Introduction
Calling functions in large language models (LLM) has transformed the way ai agents interact with external systems, APIs, or tools, enabling structured decision making based on natural language cues. Using functions defined by JSON schemas, these models can select and execute external operations autonomously, offering new levels of automation. This article will demonstrate how function calls can be implemented using Mistral 7B, a next-generation model designed for instruction following tasks.
Learning outcomes
- Understand the role and types of ai agents in generative ai.
- Learn how function calls enhance LLM capabilities using JSON schemas.
- Configure and load the Mistral 7B model for text generation.
- Implement function calls in LLM to execute external operations.
- Extract arguments from functions and generate responses using Mistral 7B.
- Run real-time functions like weather queries with structured results.
- Extend ai agent functionality across multiple domains using multiple tools.
This article was published as part of the Data Science Blogathon.
<h2 class="wp-block-heading" id="h-what-are-ai-agents”>What are ai agents?
In the realm of generative ai (GenAI), ai agents represent a significant evolution in artificial intelligence capabilities. These agents use models, such as large language models (LLM), to create content, simulate interactions, and perform complex tasks autonomously. ai agents improve their functionality and applicability in various domains, including customer service, education, and medical fields.

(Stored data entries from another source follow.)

/-! ### `diag` -/

@[simp] theorem diag_cfg (e : DiagEvent) : (s.diag e).cfg = s.cfg := rfl
@[simp] theorem diag_strap (e : DiagEvent) : (s.diag e).strap = s.strap := rfl
@[simp] theorem diag_live (e : DiagEvent) : (s.diag e).live = s.live := rfl
@[simp] theorem diag_ports (e : DiagEvent) : (s.diag e).ports = s.ports := rfl
@[simp] theorem diag_sess (e : DiagEvent) : (s.diag e).sess = s.sess := rfl
@[simp] theorem diag_host (e : DiagEvent) : (s.diag e).host = s.host := rfl
@[simp] theorem diag_hw (e : DiagEvent) : (s.diag e).hw = s.hw := rfl
@[simp] theorem diag_script (e : DiagEvent) : (s.diag e).script = s.script := rfl
@[simp] theorem diag_sched (e : DiagEvent) : (s.diag e).sched = s.sched := rfl
@[simp] theorem diag_draws (e : DiagEvent) : (s.diag e).draws = s.draws := rfl
@[simp] theorem diag_card_running (e : DiagEvent) : (s.diag e).card.running = s.card.running := rfl
@[simp] theorem diag_card_ticks (e : DiagEvent) : (s.diag e).card.ticks = s.card.ticks := rfl
@[simp] theorem diag_card_syncsrc (e : DiagEvent) : (s.diag e).card.syncsrc = s.card.syncsrc := rfl
@[simp] theorem diag_card_fifoAcc (e : DiagEvent) : (s.diag e).card.fifoAcc = s.card.fifoAcc := rfl
@[simp] theorem diag_card_miscAcc (e : DiagEvent) : (s.diag e).card.miscAcc = s.card.miscAcc := rfl
@[simp] theorem diag_card_hostlog (e : DiagEvent) : (s.diag e).card.hostlog = s.card.hostlog := rfl
@[simp] theorem diag_card_diaglog (e : DiagEvent) : (s.diag e).card.diaglog = s.card.diaglog ++ [e] := rfl

/-! ### `countDraw` -/

@[simp] theorem countDraw_cfg : (s.countDraw).cfg = s.cfg := rfl
@[simp] theorem countDraw_strap : (s.countDraw).strap = s.strap := rfl
@[simp] theorem countDraw_live : (s.countDraw).live = s.live := rfl
@[simp] theorem countDraw_card : (s.countDraw).card = s.card := rfl
@[simp] theorem countDraw_ports : (s.countDraw).ports = s.ports := rfl
@[simp] theorem countDraw_sess : (s.countDraw).sess = s.sess := rfl
@[simp] theorem countDraw_host : (s.countDraw).host = s.host := rfl
@[simp] theorem countDraw_hw : (s.countDraw).hw = s.hw := rfl
@[simp] theorem countDraw_script : (s.countDraw).script = s.script := rfl
@[simp] theorem countDraw_sched : (s.countDraw).sched = s.sched := rfl
@[simp] theorem countDraw_draws : s.countDraw.draws = s.draws + 1 := rfl

/-! ### `answered` -/

@[simp] theorem answered_cfg (v : Result) : (s.answered v).cfg = s.cfg := rfl
@[simp] theorem answered_strap (v : Result) : (s.answered v).strap = s.strap := rfl
@[simp] theorem answered_live (v : Result) : (s.answered v).live = s.live := rfl
@[simp] theorem answered_card (v : Result) : (s.answered v).card = s.card := rfl
@[simp] theorem answered_ports (v : Result) : (s.answered v).ports = s.ports := rfl
@[simp] theorem answered_sess (v : Result) : (s.answered v).sess = s.sess := rfl
@[simp] theorem answered_host (v : Result) : (s.answered v).host = s.host := rfl
@[simp] theorem answered_hw (v : Result) : (s.answered v).hw = s.hw := rfl
@[simp] theorem answered_sched (v : Result) : (s.answered v).sched = s.sched := rfl
@[simp] theorem answered_draws (v : Result) : (s.answered v).draws = s.draws := rfl
@[simp] theorem answered_words (v : Result) : (s.answered v).script.words = s.script.words := rfl
@[simp] theorem answered_pc (v : Result) : (s.answered v).script.pc = s.script.pc := rfl
@[simp] theorem answered_results (v : Result) :
    (s.answered v).script.results = s.script.results ++ [v] := rfl

end Sys2Proof.Machine
end

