/-- The register accesses of a forced transition (42_st_state_machine.md R109): the code is loaded, `T2EXP`
cleared, and the port tracks on its own again exactly with `resume`. -/
theorem loadState_of_nil (c : pt.Calm) {p code : Nat} {resume : Bool} (h : s.sched = []) (hp : p < s.nports)
    (hc : inVocab (s.port p).mode code = true) :
    loadState pt p code resume s = .ok ((s.modHw fun x => { x with stSel := BitVec.ofNat 8 p }).setLatch p
      { s.latch p with code := BitVec.ofNat 4 code, t2exp := false, auto := resume }) := by
  have h8 := nports_le_eight s
  have h16 := inVocab_lt hc
  have hload : ∀ code < 16, (0x10 ||| BitVec.ofNat 8 code) &&& 0xE0 = 0 ∧ BitVec.ofNat 8 code &&& 0xE0 = 0 ∧
      (0x10 ||| BitVec.ofNat 8 code).getLsbD 4 = true ∧ (BitVec.ofNat 8 code).getLsbD 4 = false ∧
      stateCode (0x10 ||| BitVec.ofNat 8 code) = BitVec.ofNat 4 code := by decide
  obtain ⟨h1, h2, h3, h4, h5⟩ := hload code h16
  unfold loadState
  rw [if_pos hc, wrx_stWr c h hp h1, ok_bind]
  cases resume with
  | false => simp only [writeLatch, h3, h5, if_true, Bool.false_eq_true, if_false]
  | true =>
    rw [if_pos rfl, wrx_stWr c (by exact h) (by exact hp) h2]
    have hp8 : p < 8 := by omega
    simp only [latch_setLatch _ _ _ hp8, writeLatch, h3, h4, h5, if_true, Bool.false_eq_true, if_false]
    simp [State.setLatch, State.modHw]

end Sys2Proof.Machine
end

They can be of various types (as shown in the figure below), including:
- Humans in the loop (e.g. to provide feedback)
- Code executors (e.g. IPython kernel)
- Tool executors (for example, function or API executions)
- Models (LLM, VLM, etc.)
Function calling is the combination of code execution, tool execution and model inference, that is, while LLMs handle natural language understanding and generation, the code executor can execute any code fragment necessary to satisfy the requests of users.
We can also use humans in the loop to get feedback during the process or when to end the process.
What are function calls in large language models?
Developers define functions using JSON schemas (which are passed to the model), and the model generates the necessary arguments for these functions based on user input. For example: You can call weather APIs to provide real-time weather updates based on user queries (we'll look at a similar example in this notebook). With function calling, LLMs can intelligently select which functions or tools to use in response to a user request. This capability allows agents to make autonomous decisions about how to best accomplish a task, improving their efficiency and responsiveness.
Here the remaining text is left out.